Australia's new draft laws to target tax avoidance by big international companies risk being out of step with a broader action plan by developed countries, a tax expert warns.
Treasurer Joe Hockey on Wednesday introduced to parliament legislation aimed at multinationals, which could help the Australian Tax Office reap hundreds of millions of dollars in additional revenue.
But the move could run counter to a broader action plan under the OECD/G20 base erosion and profit shifting project, the findings for which are to be presented in October.
"Australia is running ahead of the pack but there is a risk some of the measures could be out of line with the broader agreement," Deloitte's tax insights and policy partner David Watkins told AAP.
"Australia should have waited until next month."
He said a lack of cohesion in international legislation could mean companies are exposed to double taxation.
Mr Hockey said he had been working with the UK government and the OECD to bring in the new laws from January 1, 2016.

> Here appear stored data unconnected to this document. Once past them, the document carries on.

-- ==== Sys2Proof/Machine/CacheCommands.lean ====
section
/-! DEFINITION. Commands on the cache: INVALIDATE and its three wider forms, PIN, UNPIN, CACHE_READ, PROBE. -/

namespace Sys2Proof.Machine

/-- The number of pinned entries at most (R66). -/
def maxPins : Nat := 12

/-! ## Invalidation (R74 to R77, R179) -/

/-- An invalidation command: it acts in one step and ends with OK and the number of entries it turned FREE or STALE
(R73, R179). -/
def State.runInvalidation (s : State) (cov : Coverage) : State :=
  (s.invalidate cov).finish .ok [byte (s.cache.invalidatedCount (s.coversEntry cov))]

/-- INVALIDATE (R74). -/
def State.runInvalidate (s : State) (args : List Byte) : State :=
  match keyArg args with
  | some k => s.runInvalidation (.key k)
  | none => s.finish .badArgument []

/-- INVALIDATE_ORIGINATOR (R75). -/
def State.runInvalidateOriginator (s : State) (args : List Byte) : State :=
  match originatorArg args 0 with
  | some o => s.runInvalidation (.originator o)
  | none => s.finish .badArgument []

/-! ## Pins (R78 to R80, R181) -/

/-- The cache after a lookup: a hit moves its entry to the front (R67, R68). -/
def Cache.lookedUp (c : Cache) (k : Key) : Cache :=
  match c.find k with
  | some e => c.touch e
  | none => c

/-- PIN (R78, R181). -/
def State.runPin (s : State) (args : List Byte) : State :=
  match keyArg args with
  | none => s.finish .badArgument []
  | some k =>
    if (s.context k.org).state = .off ∨ (s.context k.org).windowCount.val ≤ k.win.val then s.finish .wrongState []
    else if s.cache.pinnedOf k = none ∧ maxPins ≤ s.cache.pinCount then
      ({ s with cache := s.cache.lookedUp k }).finish .noRoom []
    else
      match s.cache.find k with
      | some e =>
        ({ s with cache := (s.cache.touch e).pin e }).finish .ok
          (pinLayout e (s.cache.entry e).code (!(s.cache.entry e).pinned))
      | none => { s.execute (.pin k) with fetch := s.fetch.placeMiss k .command }

/-- UNPIN (R80, R181). -/
def State.runUnpin (s : State) (args : List Byte) : State :=
  match keyArg args with
  | none => s.finish .badArgument []
  | some k =>
    match s.cache.pinnedOf k with
    | some e => ({ s with cache := s.cache.unpin e }).finish .ok []
    | none => s.finish .notFound []

/-- CACHE_READ (R81, R182). -/
def State.runCacheRead (s : State) (args : List Byte) : State :=
  if h : arg args 0 < 16 then s.finish .ok (s.cache.readLayout ⟨arg args 0, h⟩) else s.finish .badArgument []

/-! ## PROBE (R21, R183) -/

/-- PROBE against a window below the count: the lookup decides, or the fetch of the key is waited for (R183). -/
def State.probeLookup (s : State) (a : Access) : State :=
  match s.cache.find a.key with
  | some e =>
    match s.cache.entry e with
    | .valid _ _ d _ _ => ({ s with cache := s.cache.touch e }).finish .ok (probeVerdict a d false)
    | _ => ({ s with cache := s.cache.touch e }).finish .ok (probeRefusal a .notPresent none false)
  | none => { s.execute (.probe a) with fetch := s.fetch.placeMiss a.key .command }

/-- PROBE (R183). -/
def State.runProbe (s : State) (args : List Byte) : State :=
  match probeArgs args with
  | none => s.finish .badArgument []
  | some a =>
    if (s.context a.org).state = .off ∨ (s.context a.org).windowCount = 0 then s.finish .wrongState []
    else if (s.context a.org).windowCount.val ≤ (windowOf a.addr).val then
      s.finish .ok (probeRefusal a .noWindow none false)
    else s.probeLookup a

/-! ## The frames -/

/-- INVALIDATE, code 0x20. -/
def execInvalidate (args : List Byte) (s : State) : Host.Outcome State Fault Refusal :=
  .next (s.settle.frameEnd 0x20 2 args fun s => s.runInvalidate args)

/-- INVALIDATE_ORIGINATOR, code 0x21. -/
def execInvalidateOriginator (args : List Byte) (s : State) : Host.Outcome State Fault Refusal :=
  .next (s.settle.frameEnd 0x21 1 args fun s => s.runInvalidateOriginator args)

/-- INVALIDATE_STAMP, code 0x22 (R76): every stamp is in range. -/
def execInvalidateStamp (args : List Byte) (s : State) : Host.Outcome State Fault Refusal :=
  .next (s.settle.frameEnd 0x22 1 args fun s => s.runInvalidation (.stamp (args.getD 0 0)))

/-- INVALIDATE_ALL, code 0x23 (R77). -/
def execInvalidateAll (args : List Byte) (s : State) : Host.Outcome State Fault Refusal :=
  .next (s.settle.frameEnd 0x23 0 args fun s => s.runInvalidation .all)

/-- PIN, code 0x24. -/
def execPin (args : List Byte) (s : State) : Host.Outcome State Fault Refusal :=
  .next (s.settle.frameEnd 0x24 2 args fun s => s.runPin args)

/-- UNPIN, code 0x25. -/
def execUnpin (args : List Byte) (s : State) : Host.Outcome State Fault Refusal :=
  .next (s.settle.frameEnd 0x25 2 args fun s => s.runUnpin args)

/-- CACHE_READ, code 0x26. -/
def execCacheRead (args : List Byte) (s : State) : Host.Outcome State Fault Refusal :=
  .next (s.settle.frameEnd 0x26 1 args fun s => s.runCacheRead args)

/-- PROBE, code 0x28. -/
def execProbe (args : List Byte) (s : State) : Host.Outcome State Fault Refusal :=
  .next (s.settle.frameEnd 0x28 6 args fun s => s.runProbe args)

end Sys2Proof.Machine
end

Companies caught cheating face having to pay back double what they owe, plus interest.
The draft legislation will implement a new multinational anti-avoidance law, stronger penalties for large companies that engage in tax avoidance and profit-shifting, and country-by-country reporting to give authorities a greater visibility into international structures.
The measures, flagged in the May budget, will apply to more than 1,000 large multinationals operating in Australia with annual global revenue of $1 billion or more.
"It is patently unfair for a large multinational with sophisticated structures, not to pay its fair share of tax," Mr Hockey said.
While Australia's tax laws are among the toughest in the world, some multinationals have avoided paying tax on profits made here.
The ATO says while targeted companies make billions of dollars in sales in Australia, it does not have a lot of information on their cost structure and what actual profit they make.
While there was no guarantee on how much tax revenue will be raised, the new laws could encourage multinational companies to rework tax structures, Mr Watkins said.
"The likely outcome could be that companies change the way they sell goods and services to Australian customers, bringing them into a more normal taxation structure."
CMC Markets chief market strategist Michael McCarthy said he was sceptical that more tax revenue can be raised by just one country passing laws.
"For this to work, other countries need to co-operate," he said.